Sunday, January 6, 2013

The Evangelist

During early and mid 1990s, as a full time college student in New York city and living on my own, I was in desperate need of a nighttime job. My search ended at the regional hub of United Parcel Services located on 43rd Street and 11th Ave, when I was hired to load and unload tractor trailers during the midnight shift. Everybody I knew was against me taking that job because it involved walking through Times Square at 11 o'clock at night. I was only a year or so removed from getting off the boat into the United States, and many feared that I don't have the street smarts to survive walking through the red light district to get to work. Times Square was the center of everything that is considered "dirty" by family oriented people, the place was humming with prostitutes, adult movie theaters, drug dealers, drug addicts and those who seek carnal pleasures. Never a man who listened to  unsolicited advises, I took the job. After making my way through the "sinners" for the first several week, one thing I learned quickly, though the place could be used as the cover picture for mayhem, there exists an underlying order and everybody notices everything. In the beginning, I was approached by everybody from transvestites to pimps in fur coats; a week later, I walked through there as if I am invisible, not even a runaway teenager who just got off the bus from the Midwest solicited my business. I too began to recognize familiar faces in the crowd, it was mostly the same people standing at the same spot every night wearing the same dress.


Another thing I noticed during that time was two young guys standing on a street corner, these guys were there everyday, regardless of rain or shine, heat or snow. One guy read the Scriptures, one verse at a time from a Bible he was holding, and the other guy repeated the verses in a much louder and more authoritative voice. They were there when I went to work and also when I came back from work. I never heard then giving sermons, but stood there reading the Word out aloud. All those years, I never noticed anybody paying particular attention to them, they never had a crowd gathered around them unlike the adult book store that faced them. It seemed like having no listeners never bothered them, and I never could understand their motive. Eventually, I even began to hate them; I thought they were lazy, just wasting their life over something nobody cared about. I related myself better with the prostitutes on the same street, at least we "worked" all night, and unlike these guys, those ladies (and some men in women's clothes) threw me a smile on rare occasions.

The last time I went back to Times Square, I had my wife and three kids with me. We marveled the flashing lights of brand new theaters, restaurants and children's toy stores. We watched Lion King and ate at a McDonald's. A Loews Multiplex has taken over the place of the adult movie theater and book store. The place was filled with families who came out to spend the day, and tourists from all over the world; somehow all the "dirt" was gone from that place, there was nothing there to bring back the memories, not even the guys with the Bible. The Word of the Lord also disappeared along with all the sinners, prostitutes and addicts.

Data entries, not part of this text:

theorem met_TensorInstructionsWriteTheirSlots :
    (∃ s : State, ∃ c w : Nat, ∃ da db : Marked, let shape := bits w 57 56; let fmt := bits w 55 53; let n := bits w 47 41;
      let kb := s.ireg c (bits w 32 29); let acc := bit w 50; let v := s.tslot c n; s.runs c w ∧ (s.core c).fuse = none ∧
      bits w 63 58 = 0x20 ∧ bits w 24 0 = 0 ∧ bits w 55 53 < 6 ∧ (s.core c).busy = false ∧ s.handWait c = false ∧
      mactBad fmt kb (bit w 51) (bit w 48) = false ∧ (acc = true → v.cls ≠ none → v.cls = some (fmtInt fmt) ∧ v.shape = shape) ∧
      s.wsRead c (s.ireg c (bits w 40 37) % 2 ^ 24) (elemBytes fmt (kb * shapeG shape * shapeR shape * lanesOf fmt)) = .ok da ∧
      (s.wsRead c (s.ireg c (bits w 36 33) % 2 ^ 24) (elemBytes fmt (kb * (if bit w 49 then 1 else shapeG shape) * shapeC shape * lanesOf fmt)) = .ok db) ∧
      firstMark (da ++ db) = 0 ∧ 2 ≤ fmt) ∧
    (∃ s : State, ∃ c w : Nat, ∃ da db : Marked, let shape := bits w 57 56; let fmt := bits w 55 53; let n := bits w 47 41;
      let kb := s.ireg c (bits w 32 29); let acc := bit w 50; let v := s.tslot c n; s.runs c w ∧ (s.core c).fuse = none ∧
      bits w 63 58 = 0x20 ∧ bits w 24 0 = 0 ∧ bits w 55 53 < 6 ∧ (s.core c).busy = false ∧ s.handWait c = false ∧
      mactBad fmt kb (bit w 51) (bit w 48) = false ∧ (acc = true → v.cls ≠ none → v.cls = some (fmtInt fmt) ∧ v.shape = shape) ∧
      s.wsRead c (s.ireg c (bits w 40 37) % 2 ^ 24) (elemBytes fmt (kb * shapeG shape * shapeR shape * lanesOf fmt)) = .ok da ∧
      (s.wsRead c (s.ireg c (bits w 36 33) % 2 ^ 24) (elemBytes fmt (kb * (if bit w 49 then 1 else shapeG shape) * shapeC shape * lanesOf fmt)) = .ok db) ∧
      firstMark (da ++ db) = 0 ∧ fmt = 1 ∧ kb = 1 ∧ acc = false) ∧
    (∃ s : State, ∃ c w : Nat, ∃ d : Marked, let fmt := bits w 57 55; let acc := bit w 52; let sl := bits w 51 45;
      let n := s.ireg c (bits w 40 37); let o := s.ireg c (bits w 36 33); let wd := bits w 32 22; let v := s.tslot c sl;
      s.runs c w ∧ (s.core c).fuse = none ∧ bits w 63 58 = 0x21 ∧ bits w 21 0 = 0 ∧ bits w 57 55 ∈ [1, 4, 5] ∧
      bits w 54 53 ≠ 3 ∧ (s.core c).busy = false ∧ s.handWait c = false ∧ 1 ≤ wd ∧ o + wd ≤ 1024 ∧ 1 ≤ n ∧ n ≤ 2 ^ 20 ∧
      (acc = true → v.cls ≠ none → v.cls = some (fmt == 1) ∧ v.e = 0) ∧
      s.wsRead c (s.ireg c (bits w 44 41) % 2 ^ 24) (elemBytes fmt (n * wd)) = .ok d ∧ firstMark d = 0 ∧ fmt = 1 ∧ n = 1 ∧
      bits w 54 53 = 0) ∧
    (∃ s : State, ∃ c w : Nat, ∃ d : Marked, let fmt := bits w 57 55; let acc := bit w 52; let sl := bits w 51 45;
      let n := s.ireg c (bits w 40 37); let o := s.ireg c (bits w 36 33); let wd := bits w 32 22; let v := s.tslot c sl;
      s.runs c w ∧ (s.core c).fuse = none ∧ bits w 63 58 = 0x21 ∧ bits w 21 0 = 0 ∧ bits w 57 55 ∈ [1, 4, 5] ∧
      bits w 54 53 ≠ 3 ∧ (s.core c).busy = false ∧ s.handWait c = false ∧ 1 ≤ wd ∧ o + wd ≤ 1024 ∧ 1 ≤ n ∧ n ≤ 2 ^ 20 ∧
      (acc = true → v.cls ≠ none → v.cls = some (fmt == 1) ∧ v.e = 0) ∧
      s.wsRead c (s.ireg c (bits w 44 41) % 2 ^ 24) (elemBytes fmt (n * wd)) = .ok d ∧ firstMark d = 0 ∧ fmt = 1 ∧ n = 1 ∧
      bits w 54 53 = 1) ∧
    (∃ s : State, ∃ c w : Nat, ∃ d : Marked, let fmt := bits w 57 55; let acc := bit w 52; let sl := bits w 51 45;
      let n := s.ireg c (bits w 40 37); let o := s.ireg c (bits w 36 33); let wd := bits w 32 22; let v := s.tslot c sl;
      s.runs c w ∧ (s.core c).fuse = none ∧ bits w 63 58 = 0x21 ∧ bits w 21 0 = 0 ∧ bits w 57 55 ∈ [1, 4, 5] ∧
      bits w 54 53 ≠ 3 ∧ (s.core c).busy = false ∧ s.handWait c = false ∧ 1 ≤ wd ∧ o + wd ≤ 1024 ∧ 1 ≤ n ∧ n ≤ 2 ^ 20 ∧
      (acc = true → v.cls ≠ none → v.cls = some (fmt == 1) ∧ v.e = 0) ∧
      s.wsRead c (s.ireg c (bits w 44 41) % 2 ^ 24) (elemBytes fmt (n * wd)) = .ok d ∧ firstMark d = 0 ∧ fmt = 1 ∧ n = 1 ∧
      bits w 54 53 = 2) ∧
    (∃ s : State, ∃ c w : Nat, s.runs c w ∧ (s.core c).fuse = none ∧ bits w 63 58 = 0x22 ∧ bits w 50 0 = 0 ∧ bits w 56 55 ≠ 3 ∧
      (s.core c).busy = false ∧ s.handWait c = false) ∧
    (∃ s : State, ∃ c w : Nat, ∃ a b : Marked, let k := s.core c; let sl := bits w 57 51; let v := s.tslot c sl;
      let wsa := s.ireg c (bits w 43 40) % 2 ^ 24;
      let outs := drainElems v (bits w 50 48) (bits w 47 46) (if bit w 44 then some (a.map Prod.fst) else none) (k.fuse.map (fun f => (f, b.map Prod.fst)));
      let bytes := (if bit w 45 then tileHeader v (k.op.elim 0 (·.opid)) sl w k.fuse outs else []) ++ packOut (bits w 50 48) (outs.map Prod.fst);
      s.runs c w ∧ bits w 63 58 = 0x23 ∧ bits w 35 0 = 0 ∧ bits w 47 46 ≠ 3 ∧ (s.core c).busy = false ∧ s.handWait c = false ∧
      s.optRead c (bit w 44) (s.ireg c (bits w 39 36) % 2 ^ 24) (4 * shapeG v.shape * shapeC v.shape) = .ok a ∧
      s.optRead c k.fuse.isSome (k.fuse.elim 0 (·.wsa)) (k.fuse.elim 0 (fun f => elemBytes (ffmtCode f.fmt) 1024)) = .ok b ∧
      firstMark (a ++ b) = 0 ∧ wsa + bytes.length ≤ s.staticBytes c) := by
  refine ⟨
    ⟨(coreS { running := true, pc := 8191, prog := [(8191, some 0x8280fe0020000000)], idx := [(1, 1)] }), 0, 0x8280fe0020000000,
      List.replicate 256 (0, 0), List.replicate 256 (0, 0), ?_⟩,
    ⟨(coreS { running := true, pc := 8191, prog := [(8191, some 0x8220fe0020000000)], idx := [(1, 1)] }), 0, 0x8220fe0020000000,
      List.replicate 512 (0, 0), List.replicate 512 (0, 0), ?_⟩,
    ⟨(coreS { running := true, pc := 8191, prog := [(8191, some 0x848fe02000800000)], idx := [(1, 1)], work := [(0, 0x80), (1, 5)] }),
      0, 0x848fe02000800000, [(0x80, 0), (5, 0)], ?_⟩,
    ⟨(coreS { running := true, pc := 8191, prog := [(8191, some 0x84afe02000800000)], idx := [(1, 1)], work := [(0, 0x80), (1, 5)] }),
      0, 0x84afe02000800000, [(0x80, 0), (5, 0)], ?_⟩,
    ⟨(coreS { running := true, pc := 8191, prog := [(8191, some 0x84cfe02000800000)], idx := [(1, 1)], work := [(0, 0x80), (1, 5)] }),
      0, 0x84cfe02000800000, [(0x80, 0), (5, 0)], ?_⟩,
    ⟨(coreS { running := true, pc := 8191, prog := [(8191, some 0x8b18000000000000)], idx := [(3, 0x1000040)] }), 0,
      0x8b18000000000000, ?_⟩,
    ⟨(coreS { running := true, pc := 8191, prog := [(8191, some 0x8ff9640000000000)], idx := [(4, 0x40)], tally := [(127, { elems := [(0, 200), (1, 0xFFFFFFFF)], cls := some true, shape := 3 })] }),
      0, 0x8ff9640000000000, [], [], ?_⟩⟩ <;> (first | decide +kernel | ((try unfold State.runs); decide +kernel))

Looking back at it now, am I too naive to think that those guys had something to do with the revival of Times Square. The word evangelist means an angel or messenger bringing good news. Doesn't that make those guys evangelists, preaching the Good News to those "Who have eyes and do not see, who have ears and do not hear" (Jeremiah 5:21), tearing down the bricks and mortars of the houses of sins with "the word of God.. living and effective, sharper than any two-edged sword..." (Hebrews 4:12). I have no idea whether those guys were Catholic or Protestant, Pentecostal or Lutheran; I have no idea if they were graduates from a seminary or a Bible school; all they did was read out the Bible, word for word. Somehow they were convinced that the Word, not them, could make a difference to what they were looking at. Somehow it did.

Again, I can't help but to notice the irony with the Times Square scenario; with all the riches and the prosperity that took over the impoverished, the Word of the Lord has also lost its place. Is this what Jesus meant when He said "Those who are well do not need a physician, but the sick do. I did not come to call the righteous but the sinners" (Mark 2:17). But who is the righteous? Does doing well in life equate to being righteous in God's eyes? We need to be careful about ignoring the Word, just listen to Moses as he readied Israel to cross Jordan river to the Promised Land, "For this is no trivial matter for you, but rather your very life; by this word you will enjoy a long life on the land you are crossing the Jordan to possess" (Deuteronomy 32:47). That was Moses' last piece of advise to the people he led for forty years, an advice the Israel never took to heart. Israel, in their prosperity, ignored the word of the Lord to live a life of self-indulgence, and tyranny and destruction lingered over them in a land where milk and honey flowed abundantly.

Throughout our life, we will encounter evangelism in many shapes and forms. Whether it be the guy on the street corner reading out the Bible aloud or our parents saying the evening prayers at the comfort of our home in soft voices; it could be the homeless man holding up a sign at the traffic intersection or one our obnoxious co-workers; God sends out angels to knock on each one of our doors, hoping that one day we would let the Word into our hearts, "Behold, I stand at the door and knock. If anyone hears my voice and opens the door, then I will enter his house and dine with him, and he with me" (Revelation 3:20). Be glad if you still hear this knock; to quote St. Augustine, "Be not afraid of the God who knocks on your door, be afraid of the God who passed you by".